[MATERIAL FOR THE TASK Boundary: Start]
-- ==== Sys2Proof/Certificates/Slice0/Obligations.lean ====
section
/-! DEFINITION. The statements for the provers. Each docstring names the rules of spec/ it rests on. -/

open Sys2Proof Sys2Proof.Machine

/-! ### Packets and decoding -/

/-- R65: a header selects a row exactly when `h & mask == match`. -/
def Obligations.HeaderSelectsByMaskAndMatch : Prop :=
  ∀ (h : Word) (o : Op), selectRow h = some o ↔ h &&& rowMask o = o.code.setWidth 32

/-- R60 to R67: decoding the packet of a well-formed command gives the command back and consumes exactly it. -/
def Obligations.DecodeEncodeRoundTrip : Prop :=
  ∀ (i : Instr) (rest : List Word), i.wf = true → decode (encode i ++ rest) = .command i rest

/-- 95_test_vectors.md, 2.1: packets written out by the spec decode to the commands it names. -/
def Obligations.SpecPacketsDecode : Prop :=
  decode [0x00010001, 0x00500064] = .command (.setres (.ok ⟨100, 80⟩)) []
    ∧ decode [0x00011F10, 0x00030002] = .command (.pset 0x1F (.ok ⟨2, 3⟩)) []
    ∧ decode [0x00020924, 0x00040004, 0x0000FFFF] = .command (.circf 9 (.ok (⟨4, 4⟩, ⟨-1, 0⟩))) []
    ∧ decode [0x00030332, 0x0014000A, 0x00000001, 0x00000041] = .command (.print 3 (.ok (⟨10, 20⟩, [0x41]))) []
    ∧ decode [0x00030041, 0x0000012C, 0xFFFFFFFF, 0x00000100] = .command (.colorset 0 (.ok (300, -1, 256))) []
    ∧ decode [0x00000053] = .command (.textget (.ok ())) []
    ∧ decode [0x00010061, 0x00000006] = .command (.randn (.ok 6)) []
    ∧ decode [0x00000106] = .command (.cbreg true (.ok ())) []

/-- R60, R66, R162: a whole packet on the port of a block that admits commands is consumed and classified: no row,
ERR_ILLEGAL; wrong operand count, ERR_ARITY; reserved `RAD` bits, ERR_ILLEGAL; otherwise a well-formed command with
this header runs. The state `u` is `s` with the block's turn used up. -/
def Obligations.PacketsAreClassifiedInOrder : Prop :=
  ∀ (s u : State) (h : Word) (ws rest : List Word),
    BlockActs s u → (s.phase = .setup ∨ s.phase = .callback) → s.cmdPort = h :: (ws ++ rest)
      → ws.length = (nwField h).toNat →
    (selectRow h = none → ∃ t, step s = .next t ∧ FaultEntered { u with cmdPort := rest } t .illegal h)
    ∧ ∀ o, selectRow h = some o →
      (¬ OperandCountRight o ws → ∃ t, step s = .next t ∧ FaultEntered { u with cmdPort := rest } t .arity h)
      ∧ (OperandCountRight o ws → radReserved o ws ≠ 0 →
          ∃ t, step s = .next t ∧ FaultEntered { u with cmdPort := rest } t .illegal h)
      ∧ (OperandCountRight o ws → radReserved o ws = 0 →
          ∃ i, i.op = o ∧ i.header = h ∧ i.wf = true ∧ decode s.cmdPort = .command i rest
            ∧ step s = exec i { u with cmdPort := rest })

/-- R143, R51, R149: when commands are admitted and the words on the port decode to a command, a step of the block is
the command's meaning on the state past the packet; while there is no whole packet, the block waits and nothing
changes. The state `u` is `s` with the block's turn used up. The list of turns, and that a waiting block leaves the
state as it is, are the model's choice (logs 1 and 9). -/
def Obligations.StepRunsTheDecodedCommand : Prop :=
  (∀ s u : State, BlockActs s u → (s.phase = .setup ∨ s.phase = .callback) →
    (∀ i rest, decode s.cmdPort = .command i rest → step s = exec i { u with cmdPort := rest })
    ∧ (decode s.cmdPort = .incomplete → step s = .next u))
  ∧ ∀ ws : List Word, decode ws = .incomplete ↔ ∀ h us, ws = h :: us → us.length < (nwField h).toNat

/-- R66, R160: every command with a wrong operand count takes ERR_ARITY, whatever the state; and the nine causes have
the codes 1 to 9 of R160's table. -/
def Obligations.WrongOperandCountFaults : Prop :=
  (ErrCode.illegal.code = 1 ∧ ErrCode.arity.code = 2 ∧ ErrCode.phase.code = 3 ∧ ErrCode.dimension.code = 4
    ∧ ErrCode.slot.code = 5 ∧ ErrCode.length.code = 6 ∧ ErrCode.glyph.code = 7 ∧ ErrCode.rangeEmpty.code = 8
    ∧ ErrCode.rangeOverflow.code = 9)
  ∧ ∀ (i : Instr) (s : State), hasOperands i = false →
    ∃ t, exec i s = .next t ∧ FaultEntered s t .arity i.header

/-- R64: every command, on every state, completes with exactly one more response on the port. -/
def Obligations.EveryCommandAnswersOnce : Prop :=
  ∀ (i : Instr) (s : State), ∃ t r, exec i s = .next t ∧ t.rspPort = s.rspPort ++ [r]

/-! ### Framebuffer -/

/-- R42: `pset` translates, tests the framebuffer bounds and the clip rectangle, and stores the whole byte in the one
cell, or changes nothing. -/
def Obligations.PixelWriteIsTranslatedBoundedAndClipped : Prop :=
  ∀ (s : State) (c : Byte) (x y tx ty : Int), tx = x + s.dx.toInt → ty = y + s.dy.toInt →
    ((0 ≤ tx ∧ tx < s.w.toNat ∧ 0 ≤ ty ∧ ty < s.h.toNat
        ∧ s.xl.toInt ≤ tx ∧ tx ≤ s.xh.toInt ∧ s.yl.toInt ≤ ty ∧ ty ≤ s.yh.toInt) →
      s.landing x y = some (ty.toNat * s.w.toNat + tx.toNat)
      ∧ (s.pset c x y).cell (ty.toNat * s.w.toNat + tx.toNat) = c
      ∧ (∀ a, a ≠ ty.toNat * s.w.toNat + tx.toNat → (s.pset c x y).cell a = s.cell a)
      ∧ { s.pset c x y with fb := s.fb } = s)
    ∧ (¬ (0 ≤ tx ∧ tx < s.w.toNat ∧ 0 ≤ ty ∧ ty < s.h.toNat
        ∧ s.xl.toInt ≤ tx ∧ tx ≤ s.xh.toInt ∧ s.yl.toInt ≤ ty ∧ ty ≤ s.yh.toInt) →
      s.landing x y = none ∧ s.pset c x y = s)

/-- R82: PSET is one `pset` call. The packet has the form the opcode map gives it. -/
def Obligations.PsetDrawsItsPoint : Prop :=
  ∀ (s : State) (c : Byte) (p : XY),
    encode (.pset c (.ok p)) = [mkHeader 0x10 c 1, p.word] ∧
    ∃ t, exec (.pset c (.ok p)) s = .next t ∧ DrewPoints s t c (fun x y => x = p.a.toInt ∧ y = p.b.toInt)

/-- R83, R43: PGET responds the low four bits of the cell, or 0 outside the grid; clip and offset play no part. The
packet has the form the opcode map gives it. -/
def Obligations.PgetReadsTheMaskedCell : Prop :=
  ∀ (s : State) (p : XY), encode (.pget (.ok p)) = [mkHeader 0x11 0 1, p.word]
    ∧ ∃ t v, exec (.pget (.ok p)) s = .next t ∧ OnlyAnswered s t [v]
    ∧ ((0 ≤ p.a.toInt ∧ p.a.toInt < s.w.toNat ∧ 0 ≤ p.b.toInt ∧ p.b.toInt < s.h.toNat) →
        v.toNat = (s.cell (p.b.toInt.toNat * s.w.toNat + p.a.toInt.toNat)).toNat % 16)
    ∧ (¬ (0 ≤ p.a.toInt ∧ p.a.toInt < s.w.toNat ∧ 0 ≤ p.b.toInt ∧ p.b.toInt < s.h.toNat) → v = 0)

/-- R82, R83 (source property S1): a pixel write that lands is read back at the translated place as `c & 15`. -/
def Obligations.WrittenPixelReadsBackMasked : Prop :=
  ∀ (s : State) (c : Byte) (p q : XY) (a : Nat), s.landing p.a.toInt p.b.toInt = some a →
    q.a.toInt = p.a.toInt + s.dx.toInt → q.b.toInt = p.b.toInt + s.dy.toInt →
      ∃ t u, exec (.pset c (.ok p)) s = .next t ∧ exec (.pget (.ok q)) t = .next u
        ∧ OnlyAnswered t u [(c &&& 15).setWidth 32]

/-- R84, R85: CLIP stores the two corners with each axis put in order, verbatim; CLIPGET responds the four bounds,
sign-extended, and changes nothing. The packet has the form the opcode map gives it. -/
def Obligations.ClipStoresAndClipgetRespondsTheBounds : Prop :=
  (∀ (s : State) (p q : XY), encode (.clip (.ok (p, q))) = [mkHeader 0x12 0 2, p.word, q.word]
    ∧ ∃ t, exec (.clip (.ok (p, q))) s = .next t
      ∧ t.xl.toInt = min p.a.toInt q.a.toInt ∧ t.xh.toInt = max p.a.toInt q.a.toInt
      ∧ t.yl.toInt = min p.b.toInt q.b.toInt ∧ t.yh.toInt = max p.b.toInt q.b.toInt
      ∧ Answered s t [] ∧ SameCells s t
      ∧ { t with xl := s.xl, yl := s.yl, xh := s.xh, yh := s.yh, rspPort := s.rspPort } = s)
  ∧ ∀ s : State, encode (.clipget (.ok ())) = [mkHeader 0x13 0 0]
    ∧ ∃ t a b c d, exec (.clipget (.ok ())) s = .next t ∧ OnlyAnswered s t [a, b, c, d]
      ∧ a.toInt = s.xl.toInt ∧ b.toInt = s.yl.toInt ∧ c.toInt = s.xh.toInt ∧ d.toInt = s.yh.toInt

/-- R86: TRANSLATE replaces the offset and touches nothing else. The packet has the form the opcode map gives it. -/
def Obligations.TranslateReplacesTheOffset : Prop :=
  ∀ (s : State) (p : XY), encode (.translate (.ok p)) = [mkHeader 0x14 0 1, p.word]
    ∧ ∃ t, exec (.translate (.ok p)) s = .next t
    ∧ t.dx = p.a ∧ t.dy = p.b ∧ Answered s t [] ∧ SameCells s t
    ∧ { t with dx := s.dx, dy := s.dy, rspPort := s.rspPort } = s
[MATERIAL FOR THE TASK Boundary: End]
* **DIRECTIONS FOR THIS TASK**
Only the lines from the beginning of the data above through the line containing "(.ok (⟨4, 4⟩, ⟨-1, 0⟩))) []" should be repeated, exactly as they appear.

* **RESULT OF THIS TASK**
-- ==== Sys2Proof/Certificates/Slice0/Obligations.lean ====
section
/-! DEFINITION. The statements for the provers. Each docstring names the rules of spec/ it rests on. -/

open Sys2Proof Sys2Proof.Machine

/-! ### Packets and decoding -/

/-- R65: a header selects a row exactly when `h & mask == match`. -/
def Obligations.HeaderSelectsByMaskAndMatch : Prop :=
  ∀ (h : Word) (o : Op), selectRow h = some o ↔ h &&& rowMask o = o.code.setWidth 32

/-- R60 to R67: decoding the packet of a well-formed command gives the command back and consumes exactly it. -/
def Obligations.DecodeEncodeRoundTrip : Prop :=
  ∀ (i : Instr) (rest : List Word), i.wf = true → decode (encode i ++ rest) = .command i rest

/-- 95_test_vectors.md, 2.1: packets written out by the spec decode to the commands it names. -/
def Obligations.SpecPacketsDecode : Prop :=
  decode [0x00010001, 0x00500064] = .command (.setres (.ok ⟨100, 80⟩)) []
    ∧ decode [0x00011F10, 0x00030002] = .command (.pset 0x1F (.ok ⟨2, 3⟩)) []
    ∧ decode [0x00020924, 0x00040004, 0x0000FFFF] = .command (.circf 9 (.ok (⟨4, 4⟩, ⟨-1, 0⟩))) []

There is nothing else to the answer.